Determine whether the series is convergent or divergent.
∞Σ n = 1, 1/(3+e^-n)
To determine the convergence of the series, we can use the limit comparison test with the series 1/n, which is a known divergent series:
lim n→∞ (1/n)/[1/(3+e^-n)]
= lim n→∞ (3+e^-n)/n
= lim n→∞ (3/n + e^-n/n)
= 0 + 0
= 0
Since the limit is finite and positive (0), we conclude that the series ∑(1/(3+e^-n)) converges if and only if the series 1/n converges. Since 1/n diverges, we conclude that the series ∑(1/(3+e^-n)) also diverges.
lim(n→∞) 3+e^-n = 3+0 = 3
so, since a_n→ 1/3, ∑a_n diverges
You are correct, thank you for pointing that out! The limit of 3+e^-n as n approaches infinity does indeed equal 3, and since the terms of the series approach 1/3 as n approaches infinity, the series diverges by the limit comparison test as 1/n also diverges.

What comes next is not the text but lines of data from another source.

/-- An entry that is not valid, and one for vector 5 of strand 0 from any requester. -/
theorem witness_irtEntries :
    (irt0 []).irtEntry 0 = ((0, 0), ((irt0 []).irtEntry 0).2) ∧
    ((irt0 [(0, 0x15)]).irtEntry 0).1 = (0x15, 0) ∧
    ((0x15#64).getLsbD 0 = true ∧ ((0x15#64).extractLsb' 24 16 ^^^ 7#16) &&& (0x15#64).extractLsb' 40 16 = 0#16 ∧
      ((0x15#64).extractLsb' 2 10).toNat = 5 ∧ (0x15#64).getLsbD 1 = false) := by decide +kernel

theorem witness_bind :
    (1#64).getLsbD 1 = false ∧ (0#64).getLsbD 0 = false ∧ Dev.reset.flag (R.BIND_EN.at (0x100 * 511)) = false ∧
    (Dev.reset.setFld (R.BIND_EN.at (0x100 * 511)) 1).flag (R.BIND_EN.at (0x100 * 511)) = true ∧
    (∀ k, k < 16 → (Dev.reset.setFld (R.BIND_EN.at (0x100 * 511)) 1).reg (R.PEND_BITS.reg + 0x100 * 511 + 8 * k) = 0) := by
  decide

/-- The bound mark of a block of memory is 0, or 1. -/
theorem witness_boundBlocks :
    (Dev.reset.farWord 256 (fun x => x)).1 = 0 ∧
    ({ Dev.reset with
        dram := [(256, 1)]
        initPending := false }.farWord 256 (fun x => x)).1 = 1 := by decide +kernel

/-! ### Witnesses: the security engine -/

/-- The state, piece and command block with which the engine meets the SECALL at strand g. -/
def blockAt (s : State) (g : Nat) (va : Word) : Option (State × Piece × Block) :=
  if va.toNat % 64 != 0 then none
  else
    let r := s.access g va 64 .load .line
    let w := { s with dev := r.2 }.access g va 64 .store .line
    match r.1.1.or w.1.1, w.1.2 with
    | some _, _ => none
    | none, [] => none
    | none, p :: _ =>
      let s := { s with dev := w.2 }
      if !(s.dev.claim p.a.pa).normal then none
      else if !(s.strand g).sb.isEmpty || (s.strand g).psyncing || s.dev.lineBusy (p.a.pa / 64) then none
      else
        let q := s.dev.readLine (s.dev.phys (g / 2)) (p.a.pa / 64) p.a.key p.a.mt (List.range 8)
        if q.poison then none else some ({ s with dev := q.dev }, p, blockOf q.line)

theorem blockAt_spec {s : State} {g : Nat} {va : Word} {u : State} {p : Piece} {b : Block} (h : blockAt s g va = some (u, p, b))
    (f : State → Piece → Block → Flow) : s.secallBlock g va f = f u p b := by
  unfold blockAt at h
  unfold State.secallBlock
  split at h
  · cases h
  · rename_i h1
    rw [if_neg h1]
    dsimp only at h ⊢
    split at h
    · cases h
    · cases h
    · rename_i h2 h3
      try rw [h2, h3]
      try dsimp only
      split at h
      · cases h
      · rename_i h4
        rw [if_neg h4]
        split at h
        · cases h
        · rename_i h5
          rw [if_neg h5]
          split at h
          · cases h
          · rename_i h6
            rw [if_neg h6]
            injection h with h
            injection h with h7 h8
            injection h8 with h8 h9
            subst h7 h8 h9
            rfl

/-- What a witness for a SECALL shows: the strand is ready, and the block that the engine reads has a property. -/
def meets (s : State) (P : State → Block → Bool) : Bool :=
  ready s 0 (secallInsn 0 ⟨3, 1, 0⟩ ((begun s 0).strand 0)) &&
    match blockAt (begun s 0) 0 (((begun s 0).strand 0).getN 1) with
    | some (u, _, b) => P u b
    | none => false

theorem meets_spec {s : State} {P : State → Block → Bool} (h : meets s P = true) :
    ∃ u p b, secallReads s 0 ⟨3, 1, 0⟩ u p b ∧ P u b = true := by
  unfold meets at h
  rw [Bool.and_eq_true] at h
  obtain ⟨h1, h2⟩ := h
  split at h2
  · rename_i u p b hb
    exact ⟨u, p, b, ⟨h1, fun f => blockAt_spec hb f⟩, h2⟩
  · cases h2

/-- A command block of a code, a domain and three arguments, in memory at 0x1000. -/
def blockBytes (code flags dom : Nat) (a0 a1 a2 : Nat) : SMap Byte :=
  let bs := leBytes 1 code ++ leBytes 1 flags ++ leBytes 6 0 ++ leBytes 8 dom ++ leBytes 8 a0 ++ leBytes 8 a1 ++ leBytes 8 a2
  ((List.range 40).zip bs).filterMap fun x => if x.2 = 0 then none else some (0x1000 + x.1, x.2)

/-- Strand 0 at H, or sealed at S inside domain 1 (with a pinned stage-2 entry of page 1 under KEYID 5), gives the command in the block at 0x1000 to an engine that takes commands. -/
def secall (inside : Bool) (bytes : SMap Byte) (f : Dev → Dev) : State :=
  onSD (fun x => { busy x with
      n := [(1, 0x1000)]
      pc := if inside then 0x1100 else x.pc
      tcfg := if inside then 8 else 0
      status := if inside then 0x301 else 0x202
      inside := if inside then some (1, 0) else none })
    fun d => f (((({ d with
      dram := bytes
      initPending := false }.setTlb 0 [.s2 0 1 0 0x100000000014CF (some (0, 0))]).setFld R.LOCK_BOOT_LOCK 1).setFld
        R.POT_BASE_EN 1).setFld R.POT_BASE_BASE 0x40000)

/-- The conditions of `engineOpen`. -/
def openB (u : State) (inside : Bool) : Bool :=
  u.dev.fld R.SE_STATUS_STATE == 1 && u.dev.phase == .running && u.dev.locked && u.dev.flag R.POT_BASE_EN
    && (u.strand 0).sealedB == inside

/-- Domain 1, built or not, with one vCPU that runs or not. -/
def dom1 (built running : Bool) (d : Dev) : Dev :=
  d.setDomain 1 (some ⟨built, [⟨{ Strand.reset with status := 0 }, running, some 4, 0, false⟩], 0x80, 5, some 6, 0, 0x6⟩)

theorem witness_engineOpen (u : State) (inside : Bool) (h : openB u inside = true) : engineOpen u 0 inside := by
  simp only [openB, Bool.and_eq_true, beq_iff_eq] at h
  exact ⟨h.1.1.1.1, h.1.1.1.2, h.1.1.2, h.1.2, h.2⟩

theorem witness_CREATE_counts :
    (∀ n ∈ [1, 512], meets (secall false (blockBytes 1 0 0 n 0x2000 0) id) (fun u b => openB u false && b.code == 1 &&
      !u.dev.fw.randomBad && !u.dev.flag R.SE_STATUS_DEBUG && u.dev.pagesIn b.arg1 b.arg0.toNat 0
      && !u.dev.pagesBusy (pageRun b.arg1 b.arg0.toNat) && b.arg0.toNat == n) = true) ∧
    (∀ n ∈ [0, 513], meets (secall false (blockBytes 1 0 0 n 0x2000 0) id) (fun u b => openB u false && b.code == 1 &&
      !u.dev.flag R.SE_STATUS_DEBUG && b.arg0.toNat == n) = true) ∧
    meets (secall false (blockBytes 1 0 0 1 0x2000 0) fun d => d.setFld R.SE_STATUS_DEBUG 1)
      (fun u b => openB u false && b.code == 1 && u.dev.flag R.SE_STATUS_DEBUG) = true := by decide +kernel

/-- There is a free key slot and a free domain ID. -/
theorem witness_CREATE_free : Dev.reset.freeSlot.isSome = true ∧ Dev.reset.freeDomain.1.isSome = true := by
  constructor
  · unfold Dev.freeSlot
    rw [List.find?_isSome]
    exact ⟨1, by simp, by decide⟩
  · unfold Dev.freeDomain
    rw [List.find?_isSome]
    refine ⟨1 + (Dev.reset.drawWord.1.toNat + 0) % 4095, List.mem_map.mpr ⟨0, by simp, rfl⟩, rfl⟩

theorem witness_SealedDomainsAreBuilt :
    meets (secall false (blockBytes 2 0 1 0x2000 0x3000 7) id)
      (fun u b => openB u false && b.code == 2 && (u.dev.domain b.dom).isNone) = true ∧
    (∀ built, meets (secall false (blockBytes 2 0 1 0x2000 0x3000 7) (dom1 built false))
      (fun u b => openB u false && b.code == 2 && (u.dev.domain b.dom).any (fun m => m.built == built)
        && u.dev.pagesIn b.arg0 1 0 && u.dev.pagesIn b.arg1 1 0
        && !u.dev.pagesBusy [b.arg0.toNat / 4096, b.arg1.toNat / 4096]) = true) ∧
    (∀ built, ∀ n ∈ [1, 256], meets (secall false (blockBytes 3 0 1 0x2000 n 7) (dom1 built false))
      (fun u b => openB u false && b.code == 3 && (u.dev.domain b.dom).any (fun m => m.built == built) && b.arg1.toNat == n
        && u.dev.pagesIn b.arg0 b.arg1.toNat 0 && !u.dev.pagesBusy (pageRun b.arg0 b.arg1.toNat)) = true) ∧
    (∀ built, ∀ flags ∈ [0, 1], meets (secall false (blockBytes 4 flags 1 0 0 0) (dom1 built false))
      (fun u b => openB u false && b.code == 4 && (u.dev.domain b.dom).any (fun m => m.built == built)
        && b.flags % 2 == flags) = true) := by decide +kernel

/-- Pages of domain 1: page 1 holds the command block and the code, page 2 is another, DOMAIN or PENDING, page 3 a third; slot
5 holds the domain's key. -/
def ownPages (st : Nat) (d : Dev) : Dev :=
  { d with
    pot := [(1, ⟨1, 1, 1, 7⟩), (2, ⟨st, 1, 2, 7⟩), (3, ⟨1, 1, 3, 7⟩)]
    slots := [(5, ⟨3, 1, 1⟩)] }

theorem witness_Sealed_ENTER :
    (∀ built running, meets (secall false (blockBytes 5 0 1 0 0 0) (dom1 built running))
      (fun u b => openB u false && b.code == 5 && (u.dev.domain b.dom).any (fun m => m.built == built &&
        (m.vcpus[b.arg0.toNat]?).any fun v => v.running == running && !v.inImage && v.st.status.extractLsb' 0 2 == 0#2)) = true) := by decide +kernel

theorem witness_Sealed_EXIT :
    meets (secall true (blockBytes 10 0 0 0 0 0) fun d => ownPages 1 (dom1 true true d))
      (fun u b => openB u true && b.code == 10 && (u.strand 0).longOps.isEmpty) = true := by decide +kernel

theorem witness_Sealed_TAKE :
    (∀ st ∈ [1, 2], meets (secall true (blockBytes 6 0 0 0x2000 0 0) fun d => ownPages st (dom1 true true d))
      (fun u b => openB u true && (u.ownDomain 0).any (fun q => q.1 == 1) && b.code == 6 && b.arg0.toNat % 4096 == 0
        && (u.dev.pageAt 1 2 (b.arg0.toNat / 4096)).isSome == (st == 2)) = true) := by decide +kernel

theorem witness_Sealed_GIVE :
    meets (secall true (blockBytes 7 0 0 0x2000 0 0) fun d => ownPages 1 (dom1 true true d))
      (fun u b => openB u true && (u.ownDomain 0).any (fun q => q.1 == 1) && b.code == 7 && b.arg0.toNat % 4096 == 0
        && (u.dev.pageAt 1 1 (b.arg0.toNat / 4096)).any fun page => !u.dev.pagesBusy [page]) = true := by decide +kernel

theorem witness_Sealed_REPORT_refused :
    meets (secall true (blockBytes 8 0 0 0x1000 0x800 0) fun d => ownPages 1 (dom1 true true d))
      (fun u b => openB u true && (u.ownDomain 0).isSome && b.code == 8 && b.arg1.toNat % 4096 != 0) = true := by decide +kernel

theorem witness_Sealed_SEALKEY :
    meets (secall true (blockBytes 9 0 0 0xFFFFFFFF 0 0) fun d => ownPages 1 (dom1 true true d))
      (fun u b => openB u true && (u.ownDomain 0).isSome && b.code == 9) = true := by decide +kernel

theorem witness_Sealed_RESUME_none :
    meets (secall false (blockBytes 11 0 1 0 0 0) id) (fun u b => openB u false && b.code == 11 && (u.dev.domain b.dom).isNone) = true := by decide +kernel

theorem witness_Sealed_DESTROY :
    (∀ running, meets (secall false (blockBytes 11 0 1 0 0 0) (dom1 true running))
      (fun u b => openB u false && b.code == 11 && (u.dev.domain b.dom).any (fun m => m.vcpus.any fun v => v.running == running)
        && !u.dev.pagesBusy (u.dev.pagesOf b.dom [1, 2])) = true) := by decide +kernel

theorem witness_Sealed_RECLAIM :
    meets (secall false (blockBytes 12 0 0 0x2000 1 0) fun d => { d with pot := [(2, ⟨3, 1, 0, 0⟩)] })
      (fun u b => openB u false && b.code == 12 && u.dev.pagesIn b.arg0 b.arg1.toNat 3
        && !u.dev.pagesBusy (pageRun b.arg0 b.arg1.toNat)) = true := by decide +kernel

theorem witness_Sealed_DEBUG_none :
    meets (secall false (blockBytes 13 0 1 0 0 0) id) (fun u b => openB u false && b.code == 13 && (u.dev.domain b.dom).isNone) = true := by decide +kernel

To determine whether the series ∑ 1/(3+e^-n) is convergent or divergent, we can use a comparison test.
Let's compare the given series with a known convergent series.
Consider the series ∑ 1/(n^2), where n starts from 1.
Since 1/(3+e^-n) ≤ 1/n^2 for all n ≥ 1, and the series ∑ 1/n^2 is known to be convergent (it is a p-series with p = 2 > 1), we can conclude that the given series is also convergent by comparison.
Therefore, the series ∑ 1/(3+e^-n) is convergent.